Infantile colic is a diagnosis of exclusion as the symptoms of colic are non specific. Your doctor would make the diagnosis when he has ruled out all other causes such as hernia, volvulus, intussusception, severe nappy rash, and an infection in the ear or the brain.

  • Colic usually starts when your baby is two to four weeks old and may last for a few months.

  • Baby cries loudly and cannot be comforted.

  • Baby may look uncomfortable and appear to be in pain.

  • Baby may cry for two or three hours, roughly at the same time, usually once or twice a day, usually in the late afternoon or evening.

  • Baby may draw up his legs, clench his fists, and become red in the face.

  • Baby may arch his back or become stiff

  • Some baby's stomachs rumble severely and they may produce a wind

                                        How to relieve colic

    Since colic is not fully understood, there is no single treatment. Different babies are comforted in different ways, and you may need to try a few methods to see what works best for your baby. There are several things that you can try:    

  • Some babies with colic calm down if they are rocked either in a cradle, a rocking chair or on your lap.

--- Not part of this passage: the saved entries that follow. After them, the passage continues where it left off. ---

@[simp] theorem setStream_slab_of (v : Stream) (k : SlabId) : (s.setStream i v).slab k = s.slab k := rfl
@[simp] theorem setStream_gang_of (v : Stream) (k : GangId) : (s.setStream i v).gang k = s.gang k := rfl
@[simp] theorem setStream_channel_of (v : Stream) (k : ChanId) : (s.setStream i v).channel k = s.channel k := rfl
@[simp] theorem setStream_port_of (v : Stream) (k : Port) : (s.setStream i v).port k = s.port k := by cases k <;> rfl
@[simp] theorem setSlab_stream_of (v : Slab) (k : StreamId) : (s.setSlab sl v).stream k = s.stream k := rfl
@[simp] theorem setSlab_gang_of (v : Slab) (k : GangId) : (s.setSlab sl v).gang k = s.gang k := rfl
@[simp] theorem setSlab_channel_of (v : Slab) (k : ChanId) : (s.setSlab sl v).channel k = s.channel k := rfl
@[simp] theorem setSlab_port_of (v : Slab) (k : Port) : (s.setSlab sl v).port k = s.port k := by cases k <;> rfl
@[simp] theorem setGang_stream_of (v : Gang) (k : StreamId) : (s.setGang g v).stream k = s.stream k := rfl
@[simp] theorem setGang_slab_of (v : Gang) (k : SlabId) : (s.setGang g v).slab k = s.slab k := rfl
@[simp] theorem setGang_channel_of (v : Gang) (k : ChanId) : (s.setGang g v).channel k = s.channel k := rfl
@[simp] theorem setGang_port_of (v : Gang) (k : Port) : (s.setGang g v).port k = s.port k := by cases k <;> rfl
@[simp] theorem setChannel_stream_of (v : Channel) (k : StreamId) : (s.setChannel c v).stream k = s.stream k := rfl
@[simp] theorem setChannel_slab_of (v : Channel) (k : SlabId) : (s.setChannel c v).slab k = s.slab k := rfl
@[simp] theorem setChannel_gang_of (v : Channel) (k : GangId) : (s.setChannel c v).gang k = s.gang k := rfl
@[simp] theorem setChannel_port_of (v : Channel) (k : Port) : (s.setChannel c v).port k = s.port k := by cases k <;> rfl
@[simp] theorem setPort_stream_of (v : PortState) (k : StreamId) : (s.setPort p v).stream k = s.stream k := by cases p <;> rfl
@[simp] theorem setPort_slab_of (v : PortState) (k : SlabId) : (s.setPort p v).slab k = s.slab k := by cases p <;> rfl
@[simp] theorem setPort_gang_of (v : PortState) (k : GangId) : (s.setPort p v).gang k = s.gang k := by cases p <;> rfl
@[simp] theorem setPort_channel_of (v : PortState) (k : ChanId) : (s.setPort p v).channel k = s.channel k := by cases p <;> rfl

end Machine.State

end Sys2Proof
end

  • Some babies need decreased stimulation and may do well swaddled, in a darkened room away from noise

  • Gently massaging your baby’s tummy may help as it may help him to pass wind. Massage in a circle, moving your hand from left to right.

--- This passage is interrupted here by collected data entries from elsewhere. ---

-- ==== Sys2Proof/Laws/Closed.lean ====
section
/-! SUPPORT. What the shared operations can do to a state, said once. A property that the few primitive updates keep is
kept by every operation built from them; `Closed` names those updates, and each operation has one lemma. A frame
("this field is unchanged") and an invariant are both such properties. -/

namespace Sys2Proof.Machine

/-- `P` is kept by the updates that the operations without a write to the write queue are made of. -/
structure Closed (P : State → Prop) : Prop where
  offer : ∀ {p n s}, P s → P (offerNotice p n s)
  reply : ∀ {p seg s}, P s → P (pushReply p seg s)
  stream : ∀ {i v s}, v.ring = (s.stream i).ring → holdsRing v.state = holdsRing (s.stream i).state →
    P s → P (s.setStream i v)
  slab : ∀ {sl v s}, P s → P (s.setSlab sl v)
  channel : ∀ {c v s}, P s → P (s.setChannel c v)
  gang : ∀ {g v s}, v.records.length ≤ (s.gang g).records.length → P s → P (s.setGang g v)
  create : ∀ {g k sl e s}, P s → P (createRecord g k sl e s)
  unbind : ∀ {i o f d c s}, P s → P (completeUnbind i o f d c s)
  drain : ∀ {q s}, P s → P { s with drainQueue := q }
  fill : ∀ {v s}, P s → P { s with fill := v }
  ops : ∀ {f s}, P s → P { s with management := { s.management with ops := f } }

/-- `P` is kept by those updates without any condition: enough for `Closed`. -/
structure Simple (P : State → Prop) : Prop where
  offer : ∀ {p n s}, P s → P (offerNotice p n s)
  reply : ∀ {p seg s}, P s → P (pushReply p seg s)
  stream : ∀ {i v s}, P s → P (s.setStream i v)
  slab : ∀ {sl v s}, P s → P (s.setSlab sl v)
  channel : ∀ {c v s}, P s → P (s.setChannel c v)
  gang : ∀ {g v s}, P s → P (s.setGang g v)
  free : ∀ {l s}, P s → P { s with freeList := l }
  drain : ∀ {q s}, P s → P { s with drainQueue := q }
  fill : ∀ {v s}, P s → P { s with fill := v }
  ops : ∀ {f s}, P s → P { s with management := { s.management with ops := f } }

variable {P : State → Prop}

theorem fold_keeps {α : Type} {f : State → α → State} (h : ∀ s a, P s → P (f s a)) :
    ∀ (l : List α) {s : State}, P s → P (l.foldl f s)
  | [], _, hs => hs
  | a :: l, _, hs => fold_keeps h l (h _ a hs)

/-! ### From `Simple` to `Closed` -/

theorem offerRoute_keeps (offer : ∀ {p n s}, P s → P (offerNotice p n s)) {r n s} (hs : P s) : P (offerRoute r n s) := by
  cases r
  · exact hs
  · exact offer hs
  · exact offer hs
  · exact offer (offer hs)

theorem raise_keeps (offer : ∀ {p n s}, P s → P (offerNotice p n s)) {n s} (hs : P s) : P (raise n s) := by
  unfold raise
  split
  · exact offerRoute_keeps offer hs
  · exact hs

theorem modSlabs_keeps (slab : ∀ {sl v s}, P s → P (s.setSlab sl v)) {f ring s} (hs : P s) : P (modSlabs f ring s) :=
  fold_keeps (fun _ _ h => slab h) ring hs

theorem lateReply_keeps (reply : ∀ {p seg s}, P s → P (pushReply p seg s)) {p d seg s} (hs : P s) :
    P (lateReply p d seg s) := by
  unfold lateReply
  split
  · exact hs
  · exact reply hs

theorem releaseOldest_keeps (offer : ∀ {p n s}, P s → P (offerNotice p n s)) (slab : ∀ {sl v s}, P s → P (s.setSlab sl v))
    (gang : ∀ {g v s}, v.records.length ≤ (s.gang g).records.length → P s → P (s.setGang g v))
    (drain : ∀ {q s}, P s → P { s with drainQueue := q }) {g s} (hs : P s) : P (releaseOldest g s) := by
  unfold releaseOldest
  split
  · exact hs
  · rename_i r rest he
    have hg : ∀ t : State, t.gangs = s.gangs → rest.length ≤ (t.gang g).records.length := by
      intro t ht
      have : t.gang g = s.gang g := by rw [State.gang, ht]; rfl
      rw [this, he]; simp
    have hgangs : ∀ (f : Slab → Slab) (l : List SlabId) (t : State), (modSlabs f l t).gangs = t.gangs := by
      intro f l
      induction l with
      | nil => intro t; rfl
      | cons a l ih => intro t; exact (ih _).trans rfl
    have key : ∀ (f : Slab → Slab) (l : List SlabId) (q : List DrainEntry) (v : Gang), v.records = rest →
        P ((modSlabs f l { s with drainQueue := q }).setGang g v) := fun f l q v hv =>
      gang (by rw [hv]; exact hg _ (hgangs f l _)) (modSlabs_keeps slab (drain hs))
    dsimp only
    split
    · exact key _ _ _ _ rfl
    · exact raise_keeps offer (key _ _ _ _ rfl)

theorem completionLoop_keeps (release : ∀ {g s}, P s → P (releaseOldest g s)) {g} :
    ∀ n {s}, P s → P (completionLoop g n s)
  | 0, _, hs => hs
  | n + 1, s, hs => by
    unfold completionLoop
    split
    · split
      · exact completionLoop_keeps release n (release hs)
      · exact hs
    · exact hs

theorem Simple.closed (h : Simple P) : Closed P where
  offer := h.offer
  reply := h.reply
  stream _ _ hs := h.stream hs
  slab := h.slab
  channel := h.channel
  gang _ hs := h.gang hs
  create hs := by
    have rel : ∀ {g s}, P s → P (releaseOldest g s) := fun hs =>
      releaseOldest_keeps h.offer h.slab (fun _ hs => h.gang hs) h.drain hs
    unfold createRecord
    dsimp only
    split
    · exact completionLoop_keeps rel _ (rel (h.gang (h.slab hs)))
    · exact h.gang (h.slab hs)
  unbind hs := by
    unfold completeUnbind
    dsimp only
    split
    · exact raise_keeps h.offer (lateReply_keeps h.reply (h.ops (h.stream (h.free (modSlabs_keeps h.slab hs)))))
    · exact lateReply_keeps h.reply (h.ops (h.stream (h.free (modSlabs_keeps h.slab hs))))
  drain := h.drain
  fill := h.fill
  ops := h.ops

  • Place your baby across your lap on his tummy and rub his back.

  • Take your baby out for a drive or a stroll outside.

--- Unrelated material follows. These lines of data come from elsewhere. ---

/-- A stream changed after a request was taken, by its entry before (R162, R164). -/
theorem takeRequest_modStream (p : Port) (s : State) (i : StreamId) (f : Stream → Stream) :
    (takeRequest p s).modStream i f = (takeRequest p s).setStream i (f (s.stream i)) := by
  rw [State.modStream, takeRequest_stream]

end Sys2Proof.Machine

open Sys2Proof Sys2Proof.Machine

/-- Settles O39: each term lies between its level's contributions, which the range check sums up. -/
theorem walksStayInSlab : Obligations.WalksStayInSlab := by
  intro w d j sl hadmitted _
  obtain ⟨hnonneg, hbelow⟩ := admitted_address hadmitted j
  exact ⟨hnonneg, hbelow, sampleAddr_within sl hbelow⟩

/-- Settles O55: the own rules of LOAD WALK and COMMIT LAYOUT, case by case. -/
theorem layoutRequests : Obligations.LayoutRequests := by
  rintro p s u r i rfl
  have hstream := takeRequest_stream p s i
  refine ⟨fun hasks d hd => ?load, fun hasks l new hl hnew => ?commit⟩
  case load =>
    obtain rfl := asksStream_port hasks
    have hexec : exec (.loadWalk r.port) s = .next (loadWalk i r (takeRequest r.port s)) :=
      congrArg Host.Outcome.next (serve_asksStream hasks)
    have hd' : ((takeRequest r.port s).stream i).defn = some d := (congrArg Stream.defn hstream).trans hd
    rw [hexec]
    refine ⟨fun h => ?_, fun w hw => ?_⟩
    · cases hw : walkOf r.payload with
      | none => rw [loadWalk_noForm hw]; rfl
      | some w => rw [loadWalk_form hw hd', loadForm_badSelector (h.resolve_left (by simp [hw]))]; rfl
    rw [loadWalk_form hw hd']
    refine ⟨fun st hsel hst => ?refused, fun hsel hok => ?write, fun hsel hok => ?read⟩
    case refused => rw [loadForm_refused hsel hst]; rfl
    case write => rw [loadForm_staged (by rw [hsel]; rfl) hok, hstream]; rfl
    case read => rw [loadForm_staged (by rw [hsel]; rfl) hok, hstream]; rfl
  case commit =>
    obtain rfl := asksStream_port hasks
    have hexec : exec (.commitLayout r.port) s = .next (commitStream i r (takeRequest r.port s)) :=
      congrArg Host.Outcome.next (serve_asksStream hasks)
    obtain ⟨-, -, -, hlayout⟩ := hasks
    have hl' : ((takeRequest r.port s).stream i).current = some l := (congrArg Stream.current hstream).trans hl
    rw [hexec, hnew]
    refine ⟨fun hw hr => ?_, fun hstaged => ?_⟩
    · rw [commitStream_nothingStaged (by rw [hstream]; exact hw) (by rw [hstream]; exact hr)]
      rfl
    rw [← hstream] at hstaged hlayout
    refine ⟨fun hs hp => ?full, fun hs => ?unbound, fun hs hp => ?bound⟩
    case full =>
      rw [← hstream] at hs hp
      rw [commitStream_versionsFull hl' hstaged (hasLayout_bound hlayout hs) hp]
      rfl
    case unbound =>
      have hb : isBound ((takeRequest r.port s).stream i).state = false := by rw [hstream, hs]; rfl
      rw [commitStream_taken hl' hstaged (.inl hb), commitLayout, previousAfter_unbound hb, takeRequest_modStream, hstream]
      rfl
    case bound =>
      rw [← hstream] at hs hp
      rw [commitStream_taken hl' hstaged (.inr hp), commitLayout, previousAfter_bound (hasLayout_bound hlayout hs),
        takeRequest_modStream, hstream]
      simp only [takeRequest_slab]
      rfl

/-- Settles O56: DISCARD STAGING's own rule, and the state check on an EMPTY stream. -/
theorem discardStagingTaken : Obligations.DiscardStagingTaken := by
  intro p s r i hasks hi hpending
  refine ⟨fun hs => ?_, fun hs => ?_⟩
  · have hlayout : hasLayout (s.stream i).state = true := by rcases hs with hs | hs | hs <;> rw [hs] <;> rfl
    have htaken : exec (.discardStaging p) s = .next (discardStaging i r (takeRequest p s)) :=
      congrArg Host.Outcome.next (serve_asksStream ⟨hasks, hi, hpending, hlayout⟩)
    rw [htaken, discardStaging, takeRequest_modStream, answer, asks_port hasks]
    rfl
  · have hchecked : exec (.discardStaging p) s =
        .next (onStream .discardStaging hasLayout discardStaging r (takeRequest p s)) :=
      congrArg Host.Outcome.next (serve_asks hasks)
    rw [hchecked, onStream_badState hi (by rw [takeRequest_stream]; exact hpending)
      (by rw [takeRequest_stream, hs]; rfl), refuse, answer, asks_port hasks]
    rfl
end

section
/-! PROOF. The end of the claim by its lease or with its holder's port, and a port that goes DOWN
(02_walks_and_layouts.md R43; 07_draining.md R130, R133; 09_ports_and_segments.md R156; 10_in_band_management.md R174,
R178). -/

namespace Sys2Proof.Machine

/-! ### The numbers of the ports (R178, R188) -/

theorem portCode_setWidth (p : Port) : (Port.code p).setWidth 32 = if p = .a then 1 else 2 := by cases p <;> rfl

theorem claimEndedNotice_eq (p : Port) : claimEndedNotice p =
    { kind := .claimEnded, subject := none, epoch := none, detail := if p = .a then 1 else 2 } := by
  rw [claimEndedNotice, portCode_setWidth]

theorem raiseLink_eq (k : NoticeKind) (p : Port) (s : State) : raiseLink k p s = offerNotice p.other
    { kind := k, subject := none, epoch := none, detail := if p = .a then 1 else 2 } s := by
  rw [raiseLink, portCode_setWidth]

/-! ### What slabs that come to rest leave while a port is DOWN -/

/-- From `s` to `t` slabs came to rest while port `p` is DOWN: UNBINDs may have completed by it, whose REPLYs and notices
the port discards and loses (R19, R174, R190). -/
structure CameToRest (p : Port) (s t : State) : Prop where
  rest : ∃ ops, ops.Sublist s.management.ops ∧
    t = { s with portA := t.portA, portB := t.portB, streams := t.streams, slabs := t.slabs, freeList := t.freeList
                 channels := t.channels, management := { s.management with ops := ops } }
  port : ∃ n, t.port p = { s.port p with lost := n }

namespace CameToRest

variable {p : Port} {s t : State}

theorem refl (p : Port) (s : State) : CameToRest p s s := ⟨⟨_, List.Sublist.refl _, rfl⟩, (s.port p).lost, rfl⟩

theorem link (h : CameToRest p s t) : (t.port p).link = (s.port p).link := by
  obtain ⟨n, e⟩ := h.port
  rw [e]

theorem holder (h : CameToRest p s t) : t.management.holder = s.management.holder := by
  obtain ⟨ops, -, e⟩ := h.rest
  rw [e]

/-! #### The updates by which slabs come to rest -/

/-- A change of the records leaves the ports. -/
theorem records (h : CameToRest p s t) (streams : Table 64 Stream) (slabs : Table 1024 Slab) (freeList : List SlabId)
    (channels : Table 4 Channel) :
    CameToRest p s { t with streams := streams, slabs := slabs, freeList := freeList, channels := channels } where
  rest := by
    obtain ⟨ops, hsub, e⟩ := h.rest
    refine ⟨ops, hsub, ?_⟩
    conv_lhs => rw [e]
  port := by cases p <;> exact h.port

theorem setStream (h : CameToRest p s t) (i : StreamId) (v : Stream) : CameToRest p s (t.setStream i v) :=
  h.records (t.streams.set i v) t.slabs t.freeList t.channels

theorem setSlab (h : CameToRest p s t) (sl : SlabId) (v : Slab) : CameToRest p s (t.setSlab sl v) :=
  h.records t.streams (t.slabs.set sl v) t.freeList t.channels

theorem setChannel (h : CameToRest p s t) (c : ChanId) (v : Channel) : CameToRest p s (t.setChannel c v) :=
  h.records t.streams t.slabs t.freeList (t.channels.set c v)

theorem free (h : CameToRest p s t) (l : List SlabId) : CameToRest p s { t with freeList := l } :=
  h.records t.streams t.slabs l t.channels

theorem releaseOp (h : CameToRest p s t) (k : OpSlot) : CameToRest p s (releaseOp k t) where
  rest := by
    obtain ⟨ops, hsub, e⟩ := h.rest
    refine ⟨ops.filter fun o => o.slot != k, List.filter_sublist.trans hsub, ?_⟩
    conv_lhs => rw [e]
    rfl
  port := by cases p <;> exact h.port

/-- A DOWN port loses a notice, and counts it (R190). -/
theorem offer (hdown : (s.port p).link = .down) {q : Port} {n : Notice} (h : CameToRest p s t) :
    CameToRest p s (offerNotice q n t) where
  rest := by
    obtain ⟨ops, hsub, e⟩ := h.rest
    exact ⟨ops, hsub, by cases q <;> (conv_lhs => rw [e]) <;> rfl⟩
  port := by
    obtain ⟨m, e⟩ := h.port
    rw [offerNotice, modPort_port_of]
    split
    · next hq =>
      subst hq
      rw [if_neg (by rw [h.link, hdown]; simp), e]
      exact ⟨_, rfl⟩
    · exact ⟨m, e⟩

/-- A DOWN port queues no REPLY (R174). -/
theorem reply (hdown : (s.port p).link = .down) {q : Port} {seg : Segment} (h : CameToRest p s t) :
    CameToRest p s (pushReply q seg t) where
  rest := by
    obtain ⟨ops, hsub, e⟩ := h.rest
    exact ⟨ops, hsub, by cases q <;> (conv_lhs => rw [e]) <;> rfl⟩
  port := by
    rw [pushReply, modPort_port_of]
    split
    · next hq =>
      subst hq
      rw [if_neg (by rw [h.link, hdown]; simp)]
      exact h.port
    · exact h.port

theorem raise (hdown : (s.port p).link = .down) {n : Notice} (h : CameToRest p s t) : CameToRest p s (raise n t) :=
  raise_keeps (fun h => h.offer hdown) h

/-! #### The operations by which slabs come to rest (R19, R41, R60, R130, R133) -/

theorem completeUnbind (hdown : (s.port p).link = .down) {i : StreamId} {o : PendingOp} {forced : Bool} {n : Nat}
    {cut : Option Epoch} (h : CameToRest p s t) : CameToRest p s (completeUnbind i o forced n cut t) := by
  have ring : CameToRest p s (modSlabs Slab.freed (t.stream i).ring t) := modSlabs_keeps (fun h => h.setSlab _ _) h
  unfold Machine.completeUnbind
  dsimp only
  split
  · exact raise hdown (lateReply_keeps (fun h => h.reply hdown) (((ring.free _).setStream i _).releaseOp _))
  · exact lateReply_keeps (fun h => h.reply hdown) (((ring.free _).setStream i _).releaseOp _)

theorem unbindTest (hdown : (s.port p).link = .down) {i : StreamId} (h : CameToRest p s t) :
    CameToRest p s (unbindTest i t) := by
  unfold Machine.unbindTest
  split
  · split
    · split
      · exact h.completeUnbind hdown
      · exact h
    · exact h
  · exact h

theorem emptyOwned (hdown : (s.port p).link = .down) {sl : SlabId} (h : CameToRest p s t) :
    CameToRest p s (emptyOwned sl t) := by
  unfold Machine.emptyOwned
  split
  · rw [emptySlab_eq]
    exact ((h.setSlab ..).setStream ..).unbindTest hdown
  · exact h.setSlab ..

theorem completeAbort (hdown : (s.port p).link = .down) {c : ChanId} (h : CameToRest p s t) :
    CameToRest p s (completeAbort c t) :=
  (fold_keeps (fun _ _ h => h.emptyOwned hdown) _ h).setChannel ..

theorem transmissionEnded (hdown : (s.port p).link = .down) {o : Option ChanId} (h : CameToRest p s t) :
    CameToRest p s (transmissionEnded o t) := by
  unfold Machine.transmissionEnded
  split
  · unfold testAbort
    split
    · exact (h.setChannel ..).completeAbort hdown
    · exact h.setChannel ..
  · exact h

end CameToRest

/-! ### The end of a channel's transmission (R130, R133) -/

/-- Whether its abort completes or not, the channel is no longer in transmission. -/
theorem transmissionEnded_channel (c : ChanId) (s : State) :
    ((transmissionEnded (some c) s).channel c).inTransmission = false := by
  unfold transmissionEnded testAbort
  dsimp only
  split
  · rw [completeAbort, State.setChannel_channel]
    rfl
  · rw [State.modChannel, State.setChannel_channel]

theorem transmissionEnded_eq (c : ChanId) (s : State) : transmissionEnded (some c) s = sendEnded c s := by
  unfold transmissionEnded testAbort sendEnded
  dsimp only
  rw [State.modChannel, State.setChannel_channel]
  by_cases h : (s.channel c).state = .aborting ∧ (s.channel c).read = none
  · obtain ⟨hstate, hread⟩ := id h
    rw [if_pos ⟨hstate, hread, rfl⟩, if_pos h, completeAbort, State.setChannel_channel]
    rfl
  · rw [if_neg fun ⟨hstate, hread, _⟩ => h ⟨hstate, hread⟩, if_neg h]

  • Sometimes baby can be soothed with music. It may help to sing to your child or play music. Talk to your baby in soft soothing voice.

  • Burp your baby more often after feeds.

  • Your doctor may suggest changing your baby’s diet. This may help if your baby is bottle feeding and is sensitive to cow’s milk protein.

  • If you are bottle feeding, changing the size of the hole in the teat may help, as too small a teat can cause your baby to swallow air. Your doctor may also recommend changing to a different formula to see if it helps.

  • If nothing works, your doctor may prescribe you anti-spasmodic drops. It may help by relieving trapped wind.

You may find it very stressful to cope with the constant crying, especially, when there may be little you can do except try to comfort him and wait for the crying to pass.Watching your baby cry for hours can be very upsetting, especially for first time parents. It’s just a question of hanging on as best as you can. It may be hard to imagine, but this stage should last a few weeks at the most. When you can, take some time out for yourself. Having a healthy meal every day will help you to keep up your energy levels. You may also need to call on your family as reinforcement. It’s better to ask for help than to wear yourself out completely.

You can chat to other parents who are in a similar situation in our baby club.


Colic might not be the only cause of your child's discomfort. If your baby cries loudly all the time and cannot be comforted, you should first consult a doctor before deciding if he or she has colic.